Everything from the line containing "Sys2Proof.Machine.execStGreisId2 c s" through the line containing "Sys2Proof.Machine.execStGreisRecognized c s" should be repeated exactly, and nothing else from the data.

• • • • •

-- ==== Sys2Proof/Machine/Dispatch.lean ====
section
/-! DEFINITION. One arm per instruction. -/

namespace Sys2Proof.Machine

def exec (i : Instr) (s : State) : Host.Outcome State Fault Refusal :=
  match i with
  | .lexInit => Sys2Proof.Machine.execLexInit s
  | .lexFeed bytes => Sys2Proof.Machine.execLexFeed bytes s
  | .lexParse => Sys2Proof.Machine.execLexParse s
  | .chkXor8 src => Sys2Proof.Machine.execChkXor8 src s
  | .chkCs8 src => Sys2Proof.Machine.execChkCs8 src s
  | .chkFletch8 src => Sys2Proof.Machine.execChkFletch8 src s
  | .chkSum32 src => Sys2Proof.Machine.execChkSum32 src s
  | .chkXor32 src => Sys2Proof.Machine.execChkXor32 src s
  | .chkCrc24q src => Sys2Proof.Machine.execChkCrc24q src s
  | .bfxUbits src start width le => Sys2Proof.Machine.execBfxUbits src start width le s
  | .bfxSbits src start width le => Sys2Proof.Machine.execBfxSbits src start width le s
  | .bfxGetbeu16 src off => Sys2Proof.Machine.execBfxGetbeu16 src off s
  | .bfxGetbeu32 src off => Sys2Proof.Machine.execBfxGetbeu32 src off s
  | .bfxGetbeu64 src off => Sys2Proof.Machine.execBfxGetbeu64 src off s
  | .bfxGetbes16 src off => Sys2Proof.Machine.execBfxGetbes16 src off s
  | .bfxGetbes32 src off => Sys2Proof.Machine.execBfxGetbes32 src off s
  | .bfxGetbes64 src off => Sys2Proof.Machine.execBfxGetbes64 src off s
  | .bfxGetbef32 src off => Sys2Proof.Machine.execBfxGetbef32 src off s
  | .bfxGetbed64 src off => Sys2Proof.Machine.execBfxGetbed64 src off s
  | .bfxGetleu16 src off => Sys2Proof.Machine.execBfxGetleu16 src off s
  | .bfxGetleu32 src off => Sys2Proof.Machine.execBfxGetleu32 src off s
  | .bfxGetleu64 src off => Sys2Proof.Machine.execBfxGetleu64 src off s
  | .bfxGetles16 src off => Sys2Proof.Machine.execBfxGetles16 src off s
  | .bfxGetles32 src off => Sys2Proof.Machine.execBfxGetles32 src off s
  | .bfxGetles64 src off => Sys2Proof.Machine.execBfxGetles64 src off s
  | .bfxGetlef32 src off => Sys2Proof.Machine.execBfxGetlef32 src off s
  | .bfxGetled64 src off => Sys2Proof.Machine.execBfxGetled64 src off s
  | .gbComment => Sys2Proof.Machine.execGbComment s
  | .gbNmea => Sys2Proof.Machine.execGbNmea s
  | .gbAis => Sys2Proof.Machine.execGbAis s
  | .gbJson => Sys2Proof.Machine.execGbJson s
  | .gbUbx => Sys2Proof.Machine.execGbUbx s
  | .gbRtcm3 => Sys2Proof.Machine.execGbRtcm3 s
  | .gbCasic => Sys2Proof.Machine.execGbCasic s
  | .gbAllystar => Sys2Proof.Machine.execGbAllystar s
  | .gbSuperstar2 => Sys2Proof.Machine.execGbSuperstar2 s
  | .gbNavcom => Sys2Proof.Machine.execGbNavcom s
  | .gbDle => Sys2Proof.Machine.execGbDle s
  | .gbZodiac => Sys2Proof.Machine.execGbZodiac s
  | .gbSirf => Sys2Proof.Machine.execGbSirf s
  | .gbGreis => Sys2Proof.Machine.execGbGreis s
  | .gbItalk => Sys2Proof.Machine.execGbItalk s
  | .gbGeostar => Sys2Proof.Machine.execGbGeostar s
  | .gbAt => Sys2Proof.Machine.execGbAt s
  | .gbOther c => Sys2Proof.Machine.execGbOther c s
  | .tkG => Sys2Proof.Machine.execTkG s
  | .tkP => Sys2Proof.Machine.execTkP s
  | .tkA => Sys2Proof.Machine.execTkA s
  | .tkB => Sys2Proof.Machine.execTkB s
  | .tkH => Sys2Proof.Machine.execTkH s
  | .tkI => Sys2Proof.Machine.execTkI s
  | .tkQ => Sys2Proof.Machine.execTkQ s
  | .tkS => Sys2Proof.Machine.execTkS s
  | .tkT => Sys2Proof.Machine.execTkT s
  | .tkW => Sys2Proof.Machine.execTkW s
  | .tkY => Sys2Proof.Machine.execTkY s
  | .tkOther c => Sys2Proof.Machine.execTkOther c s
  | .stGroundState c => Sys2Proof.Machine.execStGroundState c s
  | .stCommentBody c => Sys2Proof.Machine.execStCommentBody c s
  | .stCommentRecognized c => Sys2Proof.Machine.execStCommentRecognized c s
  | .stNmeaDollar c => Sys2Proof.Machine.execStNmeaDollar c s
  | .stNmeaLeadG c => Sys2Proof.Machine.execStNmeaLeadG c s
  | .stNmeaLeadA c => Sys2Proof.Machine.execStNmeaLeadA c s
  | .stNmeaLeadB c => Sys2Proof.Machine.execStNmeaLeadB c s
  | .stNmeaLeadH c => Sys2Proof.Machine.execStNmeaLeadH c s
  | .stNmeaLeadI c => Sys2Proof.Machine.execStNmeaLeadI c s
  | .stNmeaLeadQ c => Sys2Proof.Machine.execStNmeaLeadQ c s
  | .stNmeaLeadS c => Sys2Proof.Machine.execStNmeaLeadS c s
  | .stNmeaLeadT c => Sys2Proof.Machine.execStNmeaLeadT c s
  | .stNmeaLeadW c => Sys2Proof.Machine.execStNmeaLeadW c s
  | .stNmeaLeadY c => Sys2Proof.Machine.execStNmeaLeadY c s
  | .stNmeaVendorLead c => Sys2Proof.Machine.execStNmeaVendorLead c s
  | .stNmeaPashrA c => Sys2Proof.Machine.execStNmeaPashrA c s
  | .stNmeaPashrS c => Sys2Proof.Machine.execStNmeaPashrS c s
  | .stNmeaPashrH c => Sys2Proof.Machine.execStNmeaPashrH c s
  | .stNmeaBinaryBody c => Sys2Proof.Machine.execStNmeaBinaryBody c s
  | .stNmeaBinaryCr c => Sys2Proof.Machine.execStNmeaBinaryCr c s
  | .stNmeaLeaderEnd c => Sys2Proof.Machine.execStNmeaLeaderEnd c s
  | .stNmeaCr c => Sys2Proof.Machine.execStNmeaCr c s
  | .stNmeaRecognized c => Sys2Proof.Machine.execStNmeaRecognized c s
  | .stNmeaBang c => Sys2Proof.Machine.execStNmeaBang c s
  | .stAisLead1 c => Sys2Proof.Machine.execStAisLead1 c s
  | .stJsonBody c => Sys2Proof.Machine.execStJsonBody c s
  | .stJsonString c => Sys2Proof.Machine.execStJsonString c s
  | .stJsonEscape c => Sys2Proof.Machine.execStJsonEscape c s
  | .stJsonValue c => Sys2Proof.Machine.execStJsonValue c s
  | .stJsonRecognized c => Sys2Proof.Machine.execStJsonRecognized c s
  | .stUbxLeader1 c => Sys2Proof.Machine.execStUbxLeader1 c s
  | .stUbxLeader2 c => Sys2Proof.Machine.execStUbxLeader2 c s
  | .stUbxClassId c => Sys2Proof.Machine.execStUbxClassId c s
  | .stUbxMessageId c => Sys2Proof.Machine.execStUbxMessageId c s
  | .stUbxLength1 c => Sys2Proof.Machine.execStUbxLength1 c s
  | .stUbxLength2 c => Sys2Proof.Machine.execStUbxLength2 c s
  | .stUbxPayload c => Sys2Proof.Machine.execStUbxPayload c s
  | .stUbxChecksumA c => Sys2Proof.Machine.execStUbxChecksumA c s
  | .stUbxRecognized c => Sys2Proof.Machine.execStUbxRecognized c s
  | .stAllyLeader1 c => Sys2Proof.Machine.execStAllyLeader1 c s
  | .stAllyLeader2 c => Sys2Proof.Machine.execStAllyLeader2 c s
  | .stAllyClassId c => Sys2Proof.Machine.execStAllyClassId c s
  | .stAllyMessageId c => Sys2Proof.Machine.execStAllyMessageId c s
  | .stAllyLength1 c => Sys2Proof.Machine.execStAllyLength1 c s
  | .stAllyLength2 c => Sys2Proof.Machine.execStAllyLength2 c s
  | .stAllyPayload c => Sys2Proof.Machine.execStAllyPayload c s
  | .stAllyChecksumA c => Sys2Proof.Machine.execStAllyChecksumA c s
  | .stAllyRecognized c => Sys2Proof.Machine.execStAllyRecognized c s
  | .stCasicLeader1 c => Sys2Proof.Machine.execStCasicLeader1 c s
  | .stCasicLeader2 c => Sys2Proof.Machine.execStCasicLeader2 c s
  | .stCasicLength1 c => Sys2Proof.Machine.execStCasicLength1 c s
  | .stCasicLength2 c => Sys2Proof.Machine.execStCasicLength2 c s
  | .stCasicClassId c => Sys2Proof.Machine.execStCasicClassId c s
  | .stCasicMessageId c => Sys2Proof.Machine.execStCasicMessageId c s
  | .stCasicPayload c => Sys2Proof.Machine.execStCasicPayload c s
  | .stCasicChecksum1 c => Sys2Proof.Machine.execStCasicChecksum1 c s
  | .stCasicChecksum2 c => Sys2Proof.Machine.execStCasicChecksum2 c s
  | .stCasicChecksum3 c => Sys2Proof.Machine.execStCasicChecksum3 c s
  | .stCasicRecognized c => Sys2Proof.Machine.execStCasicRecognized c s
  | .stGeostarLeader1 c => Sys2Proof.Machine.execStGeostarLeader1 c s
  | .stGeostarLeader2 c => Sys2Proof.Machine.execStGeostarLeader2 c s
  | .stGeostarLeader3 c => Sys2Proof.Machine.execStGeostarLeader3 c s
  | .stGeostarLeader4 c => Sys2Proof.Machine.execStGeostarLeader4 c s
  | .stGeostarMessageId1 c => Sys2Proof.Machine.execStGeostarMessageId1 c s
  | .stGeostarMessageId2 c => Sys2Proof.Machine.execStGeostarMessageId2 c s
  | .stGeostarLength1 c => Sys2Proof.Machine.execStGeostarLength1 c s
  | .stGeostarLength2 c => Sys2Proof.Machine.execStGeostarLength2 c s
  | .stGeostarPayload c => Sys2Proof.Machine.execStGeostarPayload c s
  | .stGeostarChecksum1 c => Sys2Proof.Machine.execStGeostarChecksum1 c s
  | .stGeostarChecksum2 c => Sys2Proof.Machine.execStGeostarChecksum2 c s
  | .stGeostarChecksum3 c => Sys2Proof.Machine.execStGeostarChecksum3 c s
  | .stGeostarRecognized c => Sys2Proof.Machine.execStGeostarRecognized c s
  | .stGreisId1 c => Sys2Proof.Machine.execStGreisId1 c s
  | .stGreisId2 c => Sys2Proof.Machine.execStGreisId2 c s
  | .stGreisLength1 c => Sys2Proof.Machine.execStGreisLength1 c s
  | .stGreisLength2 c => Sys2Proof.Machine.execStGreisLength2 c s
  | .stGreisLength3 c => Sys2Proof.Machine.execStGreisLength3 c s
  | .stGreisPayload c => Sys2Proof.Machine.execStGreisPayload c s
  | .stGreisRecognized c => Sys2Proof.Machine.execStGreisRecognized c s
  | .stRtcm3Leader1 c => Sys2Proof.Machine.execStRtcm3Leader1 c s
  | .stRtcm3Length1 c => Sys2Proof.Machine.execStRtcm3Length1 c s
  | .stRtcm3Length2 c => Sys2Proof.Machine.execStRtcm3Length2 c s
  | .stRtcm3Payload c => Sys2Proof.Machine.execStRtcm3Payload c s
  | .stRtcm3Crc1 c => Sys2Proof.Machine.execStRtcm3Crc1 c s
  | .stRtcm3Crc2 c => Sys2Proof.Machine.execStRtcm3Crc2 c s
  | .stRtcm3Recognized c => Sys2Proof.Machine.execStRtcm3Recognized c s

end Sys2Proof.Machine
end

• • • • •

> [SOLVED PROBLEM]
  | .stGreisId2 c => Sys2Proof.Machine.execStGreisId2 c s
  | .stGreisLength1 c => Sys2Proof.Machine.execStGreisLength1 c s
  | .stGreisLength2 c => Sys2Proof.Machine.execStGreisLength2 c s
  | .stGreisLength3 c => Sys2Proof.Machine.execStGreisLength3 c s
  | .stGreisPayload c => Sys2Proof.Machine.execStGreisPayload c s
  | .stGreisRecognized c => Sys2Proof.Machine.execStGreisRecognized c s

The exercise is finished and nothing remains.